なぜMIOからレイラックに「リブランディング」したのか?

──権田さん、ご無沙汰しております。さっそくですが、今季のJFLでの好調の要因についてお聞きしたいと思います。MIOびわこ滋賀最後のシーズンとなった昨年は、最下位でも何とか残留できたわけですが、レイラック滋賀となった今季は入れ替え戦圏内の2位にまで上り詰めています。いったい何があったのでしょうか?

権田 さまざまな要因があると思っています。まず、ホームタウン。草津市と東近江市に加えて今回、彦根市がホームタウンとして承認していただけました。のちほどお話に出てくる、平和堂HATOスタジアムがある市ですね。それと今季は、目に見えてお客さんも増えましたし、積極的に応援をしていただけるようになって、それが選手を後押ししている部分も明らかにありました。

──クラブ名と経営体制が変わったことも、少なからず後押しになったかと思います。

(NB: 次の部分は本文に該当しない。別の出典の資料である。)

/-- An accumulator word to memory, with its flags. -/
def accOut (fmt : Nat) (w : Word) : Nat × Flags :=
  if fmt = 0 then (w.toNat, 0)
  else if fmt = 1 then cvtRnd fmtBf (val32 w) .rne
  else if fmt = 2 then cvtRnd fmt16 (val32 w) .rne
  else
    let r := satW true 16 w.toInt
    (r.1, if r.2 then fSAT else 0)

/-- A word of memory to an accumulator. -/
def accIn (fmt : Nat) (x : Nat) : Word :=
  if fmt = 0 then BitVec.ofNat 32 x
  else if fmt = 1 then BitVec.ofNat 32 (fmt32.rnd (fmtBf.val x) .rne false).1
  else if fmt = 2 then BitVec.ofNat 32 (fmt32.rnd (fmt16.val x) .rne false).1
  else (BitVec.ofNat 16 x).signExtend 32

/-! ### Accumulators (R350, R351) -/

/-- Slots a skein may hold (R293, R294). -/
def Skein.accLimit (k : Skein) : Nat := if k.granted then k.full.2.2.1 else k.pro.2.2.1

/-- The slot a name is bound to. -/
def State.slotOf (s : State) (sk a : Nat) : Option Nat := (s.skein? sk).bind fun k => tget? k.accs a

/-- Bind a name (R350): none while it must wait. -/
def State.bindAcc (s : State) (sk a : Nat) : Option State :=
  match s.slotOf sk a, s.skein? sk with
  | some _, _ => some s
  | none, some k =>
    match (s.cluster (sk / 4096)).accFree with
    | n :: rest =>
      if k.accs.length < k.accLimit then
        some ((s.modCluster (sk / 4096) fun c => { c with accFree := rest, accMem := tset c.accMem n [] }).modSkein sk fun k =>
          { k with accs := tset k.accs a n })
      else none
    | [] => none
  | none, none => none

/-- Row `l` of a bound accumulator. -/
def State.accRow (s : State) (sk a l : Nat) : List Word :=
  match s.slotOf sk a with
  | some n => ((tget? (s.cluster (sk / 4096)).accMem n).bind fun r => tget? r l).getD (List.replicate 64 0)
  | none => List.replicate 64 0

def State.setAccRow (s : State) (sk a l : Nat) (ws : List Word) : State :=
  match s.slotOf sk a with
  | some n => s.modCluster (sk / 4096) fun c => { c with accMem := tset c.accMem n (tset ((tget? c.accMem n).getD []) l ws) }
  | none => s

/-! ### Operand bytes (R349, R364) -/

/-- The bytes of a span of one row: translated once for each 4 KiB block. -/
def State.mxSpan (s : State) (strand : Nat) (walks : List (Nat × Cause)) (st : Bool) (a n : Nat) : Nat → Except (Cause × Nat) (List ByteAt)
  | 0 => .ok []
  | fuel + 1 =>
    if n = 0 then .ok []
    else
      let m := min n (4096 - a % 4096)
      match s.engByte strand walks st a 0, s.mxSpan strand walks st (a + m) (n - m) fuel with
      | .error e, _ => .error e
      | .ok _, .error e => .error e
      | .ok b, .ok rest =>
        match b.loc with
        | .mem key => .ok ((List.range m).map (fun j => { b with loc := .mem (key + j) }) ++ rest)
        | .scr .. =>
          match s.engBytes strand walks st a 0 m with
          | .ok bs => .ok (bs ++ rest)
          | .error e => .error e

この名称変更には、どんな狙いや意図があったのでしょうか?

権田 長年「MIOびわこ滋賀」として活動してきましたが、JFL15シーズンもいる間に、マンネリ化が顕著になっていたんですね。何かを変えなければならない時期に来ていました。そこでリブランディングではないけれど、まずはクラブ名を一新することは昨年の時点で決めていました。それともうひとつ、クラブそのものの若返りというものも考えていました。

──それは経営陣も含まれていますね?

権田 もちろんです。それで去年の10月くらいですかね。ちょうどクラブが残留争いで苦しんでいた時、スポンサーのひとつである麗ビューティー皮フ科クリニックさんから「来季、名前を変えるのであれば、より深く経営参加してもいい」という申し出をいただきました。しかも「残留が条件」ということでもなく、たとえ関西リーグに降格しても、新しい経営陣と新しいスタッフで仕切り直しをしましょう、という話になりました。